[[ DATASET CONTENT, beginning ]]
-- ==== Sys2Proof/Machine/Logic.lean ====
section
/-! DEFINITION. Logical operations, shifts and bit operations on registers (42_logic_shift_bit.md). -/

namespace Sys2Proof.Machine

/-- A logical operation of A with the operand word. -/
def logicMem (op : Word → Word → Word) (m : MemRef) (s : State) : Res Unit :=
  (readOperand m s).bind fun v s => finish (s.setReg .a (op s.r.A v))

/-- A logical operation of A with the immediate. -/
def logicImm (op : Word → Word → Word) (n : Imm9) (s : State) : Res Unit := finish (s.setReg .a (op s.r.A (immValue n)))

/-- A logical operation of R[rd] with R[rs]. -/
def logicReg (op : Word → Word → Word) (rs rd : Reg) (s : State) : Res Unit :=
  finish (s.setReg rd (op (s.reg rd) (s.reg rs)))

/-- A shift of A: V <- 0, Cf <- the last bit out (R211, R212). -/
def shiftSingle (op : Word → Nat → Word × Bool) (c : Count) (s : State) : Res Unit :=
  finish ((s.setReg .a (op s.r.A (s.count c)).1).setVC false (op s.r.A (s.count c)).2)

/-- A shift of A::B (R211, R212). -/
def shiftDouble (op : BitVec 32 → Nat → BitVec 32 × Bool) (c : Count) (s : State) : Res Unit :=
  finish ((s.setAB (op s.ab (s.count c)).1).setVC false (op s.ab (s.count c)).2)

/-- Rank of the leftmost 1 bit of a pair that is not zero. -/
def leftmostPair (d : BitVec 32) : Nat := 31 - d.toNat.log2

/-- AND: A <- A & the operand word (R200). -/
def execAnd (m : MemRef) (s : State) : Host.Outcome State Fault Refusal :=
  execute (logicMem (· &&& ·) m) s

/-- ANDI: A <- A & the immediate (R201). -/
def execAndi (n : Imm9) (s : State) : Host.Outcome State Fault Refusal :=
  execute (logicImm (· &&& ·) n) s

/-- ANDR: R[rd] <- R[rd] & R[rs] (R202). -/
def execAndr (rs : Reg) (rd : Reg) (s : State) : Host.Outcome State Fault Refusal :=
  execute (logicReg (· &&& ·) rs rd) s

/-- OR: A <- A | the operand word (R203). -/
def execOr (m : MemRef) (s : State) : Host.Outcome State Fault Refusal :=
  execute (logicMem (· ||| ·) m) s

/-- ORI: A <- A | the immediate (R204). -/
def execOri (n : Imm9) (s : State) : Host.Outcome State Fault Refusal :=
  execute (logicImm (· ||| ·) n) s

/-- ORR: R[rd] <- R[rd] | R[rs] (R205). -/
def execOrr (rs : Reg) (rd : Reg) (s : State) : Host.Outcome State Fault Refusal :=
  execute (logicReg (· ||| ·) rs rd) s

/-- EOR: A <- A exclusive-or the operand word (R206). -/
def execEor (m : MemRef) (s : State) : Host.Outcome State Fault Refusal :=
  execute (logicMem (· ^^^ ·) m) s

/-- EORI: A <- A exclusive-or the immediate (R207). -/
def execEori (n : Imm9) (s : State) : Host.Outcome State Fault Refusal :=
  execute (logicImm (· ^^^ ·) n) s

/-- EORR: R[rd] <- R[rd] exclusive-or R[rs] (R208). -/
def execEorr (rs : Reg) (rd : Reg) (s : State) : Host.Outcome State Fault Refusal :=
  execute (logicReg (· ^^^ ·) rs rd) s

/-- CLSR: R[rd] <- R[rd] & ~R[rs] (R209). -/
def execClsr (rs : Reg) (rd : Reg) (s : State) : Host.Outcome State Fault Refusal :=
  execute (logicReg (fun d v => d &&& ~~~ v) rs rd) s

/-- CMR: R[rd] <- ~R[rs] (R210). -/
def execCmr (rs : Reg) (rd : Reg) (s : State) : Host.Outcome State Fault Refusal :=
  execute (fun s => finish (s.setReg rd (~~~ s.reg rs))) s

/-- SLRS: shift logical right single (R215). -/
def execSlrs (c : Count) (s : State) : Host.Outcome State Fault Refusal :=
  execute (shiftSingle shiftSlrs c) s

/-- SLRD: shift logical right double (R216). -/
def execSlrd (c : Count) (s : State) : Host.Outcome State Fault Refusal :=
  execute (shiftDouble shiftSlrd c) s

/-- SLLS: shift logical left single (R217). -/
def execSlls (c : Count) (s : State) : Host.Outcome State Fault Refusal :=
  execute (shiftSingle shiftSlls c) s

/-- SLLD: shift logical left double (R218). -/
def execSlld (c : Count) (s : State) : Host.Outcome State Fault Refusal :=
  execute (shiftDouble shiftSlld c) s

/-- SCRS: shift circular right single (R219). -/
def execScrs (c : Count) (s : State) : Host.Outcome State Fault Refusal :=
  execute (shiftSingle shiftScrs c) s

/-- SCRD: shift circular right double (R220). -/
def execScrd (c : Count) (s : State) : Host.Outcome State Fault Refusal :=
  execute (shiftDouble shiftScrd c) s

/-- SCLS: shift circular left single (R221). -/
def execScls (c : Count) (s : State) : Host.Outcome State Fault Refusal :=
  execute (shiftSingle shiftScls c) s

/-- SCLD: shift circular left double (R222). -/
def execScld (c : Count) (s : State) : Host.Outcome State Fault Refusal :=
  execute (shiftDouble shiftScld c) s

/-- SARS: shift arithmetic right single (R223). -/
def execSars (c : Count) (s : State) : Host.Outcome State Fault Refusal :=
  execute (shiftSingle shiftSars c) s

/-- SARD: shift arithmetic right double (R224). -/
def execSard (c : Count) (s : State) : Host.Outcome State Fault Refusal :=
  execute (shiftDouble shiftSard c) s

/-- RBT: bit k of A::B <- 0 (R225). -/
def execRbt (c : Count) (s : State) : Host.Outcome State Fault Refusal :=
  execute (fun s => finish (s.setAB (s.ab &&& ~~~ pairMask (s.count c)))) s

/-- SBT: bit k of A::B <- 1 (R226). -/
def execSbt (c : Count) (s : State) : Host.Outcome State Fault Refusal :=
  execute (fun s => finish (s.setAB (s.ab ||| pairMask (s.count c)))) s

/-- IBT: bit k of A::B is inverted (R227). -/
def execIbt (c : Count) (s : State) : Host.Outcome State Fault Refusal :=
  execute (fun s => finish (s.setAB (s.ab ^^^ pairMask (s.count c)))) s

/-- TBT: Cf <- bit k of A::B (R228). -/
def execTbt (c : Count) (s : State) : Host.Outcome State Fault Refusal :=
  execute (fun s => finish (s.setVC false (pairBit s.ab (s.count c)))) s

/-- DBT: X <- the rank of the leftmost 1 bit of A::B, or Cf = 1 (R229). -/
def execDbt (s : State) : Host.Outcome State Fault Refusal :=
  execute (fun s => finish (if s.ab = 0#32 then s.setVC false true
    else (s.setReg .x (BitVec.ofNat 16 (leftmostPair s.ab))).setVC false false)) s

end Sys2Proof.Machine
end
[[ DATASET CONTENT, end ]]
WHAT TO DO: Among the records above, only the lines between the line holding "double (R218). -/" and the line holding "single (R223). -/", inclusive, are to be output, exactly as written.

PROBLEM SOLUTION:
/-- SLLD: shift logical left double (R218). -/
def execSlld (c : Count) (s : State) : Host.Outcome State Fault Refusal :=
  execute (shiftDouble shiftSlld c) s

/-- SCRS: shift circular right single (R219). -/
def execScrs (c : Count) (s : State) : Host.Outcome State Fault Refusal :=
  execute (shiftSingle shiftScrs c) s

/-- SCRD: shift circular right double (R220). -/
def execScrd (c : Count) (s : State) : Host.Outcome State Fault Refusal :=
  execute (shiftDouble shiftScrd c) s

/-- SCLS: shift circular left single (R221). -/
def execScls (c : Count) (s : State) : Host.Outcome State Fault Refusal :=
  execute (shiftSingle shiftScls c) s

/-- SCLD: shift circular left double (R222). -/
def execScld (c : Count) (s : State) : Host.Outcome State Fault Refusal :=
  execute (shiftDouble shiftScld c) s

/-- SARS: shift arithmetic right single (R223). -/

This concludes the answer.